Delay in Adapting to AI May Erode India’s Progress, Says NITI Report
Roadmap targets $750-850 billion IT revenue by 2035 through an AI-driven shift
Hyderabad: India risks losing its hard‑won edge in global technology services if it does not transform itself into the world’s AI‑native architect, said a Niti Aayog roadmap for the country’s information technology sector.
The report, ‘India’s Technology Services – Reimagination Ahead’, was unveiled by Commerce and Industry Minister Piyush Goyal, in the presence of IT secretary S. Krishnan. The report pegs the sector’s current contribution at about 7 per cent of GDP and annual revenues of around $265 billion.
The report sets a bold target of tripling revenue to $750 billion to 850 billion by 2035 to sustain a 7-8 per cent share of GDP and raise India’s global market share to over 25 per cent.
The report cautioned that on present trends, the industry may reach only $500 billion-580 billion, leaving a $250-300 billion shortfall that must be bridged through new growth engines rather than more of the same.
The roadmap paints a mixed picture for the Indian IT sector.

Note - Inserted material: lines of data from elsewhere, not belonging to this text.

-- ==== Sys2Proof/Laws/PerInstr.lean ====
section
/-!
SUPPORT. Per instruction: its word is a legal one, whose fields are those of format CMDW (30_encoding.md R68–R74).
-/
namespace Sys2Proof.Laws.LegalWord

/-- The word of an instruction passes the three checks of a legal word, and only a NORMALIZE has TGT = 1 in it
(30_encoding.md R69–R74). -/
def Statement (i : Instr) : Prop :=
  i.wellFormed = true ∧ wordWellFormed (encode i) = true ∧
    (fieldTgt (encode i) = true → i = .normalize .u16LittleEndian)

theorem detect : Statement .detect := by unfold Statement; decide

theorem normalize (tgt : Target) : Statement (.normalize tgt) := by unfold Statement; cases tgt <;> decide

theorem checksum : Statement .checksum := by unfold Statement; decide

end Sys2Proof.Laws.LegalWord
end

Post‑pandemic, growth has slowed to 4-5 per cent, margins are under pressure, and AI‑led automation is compressing labour‑intensive service models.
Heavy dependence on the US market, tightening visa and data regimes, and rising geopolitical and trade frictions add to the headwinds. At the same time, India’s huge talent base and data advantage offer what the report calls a “historic opportunity” in the AI decade.
To seize it, the roadmap proposes a twin strategy: “protect the core” in areas like data and AI services, cloud, digital transformation, engineering and cybersecurity, while “pivoting” into five frontier plays – agentic AI, software and SaaS, AI‑ready infrastructure and data centres, innovation and frontier technologies, and an “India for India” domestic market push.
One striking opportunity lies in infrastructure. India already generates about 20 per cent of global data but has only 1.4 GW of data‑centre capacity. The report calls for scaling this to 10-12 GW by 2035, building GPU‑rich, AI‑ready facilities and monetising open data sets through high‑value analytics services.
The report stressed that the core challenge was not job loss but job transition by stating that between 75 lakh and 80 lakh technology workers need reskilling, with about 15 lakh jobs at particular risk without proactive redeployment. The report closes with a clear warning — delay in adapting to AI could erode decades of progress, but timely, coordinated action could make India the preferred global partner in the AI era.